/-- V-E1: BUILD_CTRL from reset: STATUS = 0x33, ERR_CMD = 1. -/
theorem test_buildCtrl_version :
    ∃ t, exec .buildCtrl State.reset = .next t
      ∧ regRead 0x00C t = 0x00000033 ∧ regRead 0x014 t = 0x00000001 :=
  ⟨_, rfl, by decide, by decide⟩

/-- F-4's header (R82): V2, OS_UPDATE 1, and the payload length. -/
theorem test_controlPacket :
    ({ idle with ver := 2, osUpdate := true } : State).controlPacket.take 15
      = [0x00, 0x00, 0x00, 0x00, 0xAA, 0x55, 0x42, 0x02, 0x03, 0x00, 0x00, 0x03, 0x00, 0x00, 0x00] := by
  decide

/-- F-10: V1 data packet of `01 02 03`, the first 32 bytes as striped. -/
theorem test_dataPacket_v1 :
    idle.dataPacket.take 32
      = [0x00, 0x00, 0x00, 0x00, 0xAA, 0x55, 0x42, 0x01, 0x02, 0x00, 0x00, 0x01, 0x02, 0x03, 0xAA, 0xFF,
        0xFF, 0xFF, 0xFF, 0xFF, 0xFF, 0xFF, 0x55, 0xFF, 0xFF, 0xFF, 0xFF, 0xFF, 0xFF, 0xFF, 0xAA, 0xFF] := by
  decide +kernel

/-- F-11: V2 data packet of `01 02 03`, the first 24 bytes as striped. -/
theorem test_dataPacket_v2 :
    ({ idle with ver := 2 } : State).dataPacket.take 24
      = [0x00, 0x00, 0x00, 0x00, 0xAA, 0x55, 0x42, 0x02, 0x02, 0x95, 0x35, 0xAD,
        0x97, 0x36, 0x53, 0x6A, 0xCA, 0x53, 0x6A, 0xCA, 0x53, 0x6A, 0xCA, 0x53] := by
  decide +kernel

/-- V-M1: the increments and the first bit of MOD_BUF 1 over 0xA5. -/
theorem test_modBuf :
    ∃ t, exec (.modBuf 1) idle = .next t ∧ t.runState = .mod
      ∧ t.omegaLo = 0x3FE921FB54442D18 ∧ t.omegaHi = 0x3FF921FB54442D18 ∧ t.baudInc = 0x3FC0000000000000
      ∧ t.curByte = 0xA5 ∧ t.curBit = true ∧ t.bitsLeft = 8 :=
  ⟨_, rfl, rfl, by decide +kernel, by decide +kernel, by decide +kernel, by decide, by decide, rfl⟩

/-- V-E7: LEN 600 with the rates at 0 raises LEN_RANGE, not CFG_NUMERIC. -/
theorem test_modBuf_len_first :
    ∃ t, exec (.modBuf 600) State.reset = .next t ∧ regRead 0x00C t = 0x00000023 ∧ t.errCmd = 0x00025803 :=
  ⟨_, rfl, by decide, by decide⟩

/-- V-E3: MOD_PKT from reset: STATUS = 0x43. -/
theorem test_modPkt_rates :
    ∃ t, exec .modPkt State.reset = .next t ∧ regRead 0x00C t = 0x00000043 :=
  ⟨_, rfl, by decide⟩

/-- V-M7: MOD_PKT with PKT_LEN = 0 completes at once and sends nothing. -/
theorem test_modPkt_empty :
    ∃ t, exec .modPkt idle = .next t ∧ t.runState = .idle ∧ t.done = true ∧ t.samples = [] :=
  ⟨_, rfl, rfl, rfl, rfl⟩

/-- V-M10: OSC_RESET after V-M1 leaves 0 in the oscillator registers and keeps the packet buffer. -/
theorem test_oscReset :
    ∃ t, exec .oscReset { idle with
        phase := 0x40533E046C843281, baudFrac := 0x3FC0000000000000, curByte := 0xA5, curBit := true
        sampleCount := 65 } = .next t
      ∧ regRead 0x044 t = 0 ∧ regRead 0x048 t = 0 ∧ regRead 0x050 t = 0 ∧ regRead 0x040 t = 0
      ∧ regRead 0x03C t = 0 ∧ t.pktRead 0 = some 0xA5 ∧ t.done = true :=
  ⟨_, rfl, by decide, by decide, by decide, by decide, by decide, by decide, rfl⟩

/-- V-C5: BUILD_CTRL while MOD is dropped: STATUS = 0xA. -/
theorem test_buildCtrl_dropped :
    ∃ t, exec .buildCtrl sending = .next t ∧ regRead 0x00C t = 0x0000000A :=
  ⟨_, rfl, by decide⟩

end Commands

section SampleStep

/-- The first sample step of V-M1 goes on within the bit. -/
theorem test_sampleStep_goes_on : engineStep sending = .next sending.advance := by
  have h : F64.gt sending.advance.baudFrac F64.one = false := by decide +kernel
  rw [engineStep_of_sending rfl rfl (by decide) (by decide), if_neg (by rw [h]; decide)]

/-- V-M1: the second PHASE is 1.5707963267948966, BAUD_FRAC 0.125 (R94). -/
theorem test_sampleStep :
    sending.advance.phase = 0x3FF921FB54442D18 ∧ sending.advance.baudFrac = 0x3FC0000000000000
      ∧ sending.advance.sampleCount = 1 ∧ sending.advance.bitsLeft = 8 := by
  decide +kernel

/-- V-M6: 0.5 + 0.5 = 1.0 does not exceed 1.0. -/
theorem test_exceeds_is_strict :
    F64.gt (F64.add 0x3FE0000000000000 0x3FE0000000000000) F64.one = false := by decide +kernel

/-- V-M2: the increments at 48000 and 1200, 2200 are rounded to nearest. -/
theorem test_increments :
    baudIncrement 1200 48000 = 0x3F9999999999999A ∧ omega 1200 48000 = 0x3FC41B2F769CF0E0
    ∧ omega 2200 48000 = 0x3FD26E40D7653223 := by decide +kernel

end SampleStep

section Port

/-- V-C3: the window is little-endian. -/
theorem test_window :
    ∃ t, regWrite 0x400 0x44332211 idle = .next t ∧ t.pktRead 0 = some 0x11 ∧ t.pktRead 3 = some 0x44
      ∧ regRead 0x400 t = 0x44332211 :=
  ⟨_, rfl, by decide, by decide, by decide⟩

/-- R38, U19: PKT_LEN keeps its zero bits while STATE = BUILD. -/
theorem test_pktLen_in_build : (regRead 0x038 (building .data)).extractLsb' 10 22 = 0 := by
  have h : regRead 0x038 (building .data)
      = ((Config.freeWord (building .data).draws 0x038).extractLsb' 0 10).setWidth 32 := rfl
  rw [h]
  generalize Config.freeWord _ _ = w
  apply BitVec.eq_of_getLsbD_eq
  intro i hi
  simp

/-- V-C4: address bits 1:0 are ignored. -/
theorem test_low_address_bits :
    regRead 0x003 idle = 0x4C54434D ∧ ∃ t, regWrite 0x01B 0x2 idle = .next t ∧ t.ver = 2 :=
  ⟨by decide, _, rfl, by decide⟩

/-- V-C6: STATUS bits 2 and 3 are cleared by writing 1. -/
theorem test_status_write :
    ∃ t, regWrite 0x00C 0x4 { idle with done := true, drop := true } = .next t
      ∧ regRead 0x00C t = 0x00000008 :=
  ⟨_, rfl, by decide⟩

/-- V-C8: SRST with both enables: CTRL then reads 0. -/
theorem test_soft_reset :
    ∃ t, regWrite 0x008 0x7 { idle with done := true } = .next t
      ∧ regRead 0x008 t = 0 ∧ regRead 0x00C t = 0 ∧ t.ver = 0 :=
  ⟨_, rfl, by decide, by decide, by decide⟩

/-- V-C9: VERSION is written in ERROR, and STATE stays. -/
theorem test_config_write_in_error :
    ∃ t, regWrite 0x018 2 failed = .next t ∧ t.ver = 2 ∧ t.runState = .error :=
  ⟨_, rfl, by decide, rfl⟩

/-- withFetchWord, then the step: the command runs. -/
theorem test_fetch : ∃ t, step (State.reset.withFetchWord 32 0x00000005) = .next t ∧ t.done = true :=
  ⟨_, rfl, rfl⟩

end Port

section HostProcedure

/-- The order of L1-4, for one data block: the silences at Mid are 250, 100, 500, 80, 500 ms, each over 2. -/
theorem test_silence_segments :
    (Transmission.moves {
        version := 1, osUpdate := false, outputRate := 48000, baudRate := 1200, fLo := 1200, fHi := 2200
        rate := .mid, payload := [1, 2, 3] }).filter (fun m => m matches .silence _)
    = [250, 100, 500, 80, 500].map fun ms => .silence (silenceSamples ms 2) := by
  unfold Transmission.moves Transmission.blocks
  generalize Config.hostBlockCap = cap
  cases cap <;> rfl

end HostProcedure

section Witnesses

theorem witness_DecodingAnEncodedCommandGivesItBack : (Instr.modBuf 1023).wellFormed = true := by decide

theorem witness_EncodingADecodedWordGivesItBack : decode 0x0003FF03 = .ok (.modBuf 1023) := by decide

┄┄┄┄┄┄┄┄┄┄┄┄┄┄┄┄┄┄┄┄

**WORK TO BE COMPLETED:** For the word "generalize", work out how many lines of the entries contain it, and state the number alone.

**RESULT:** 2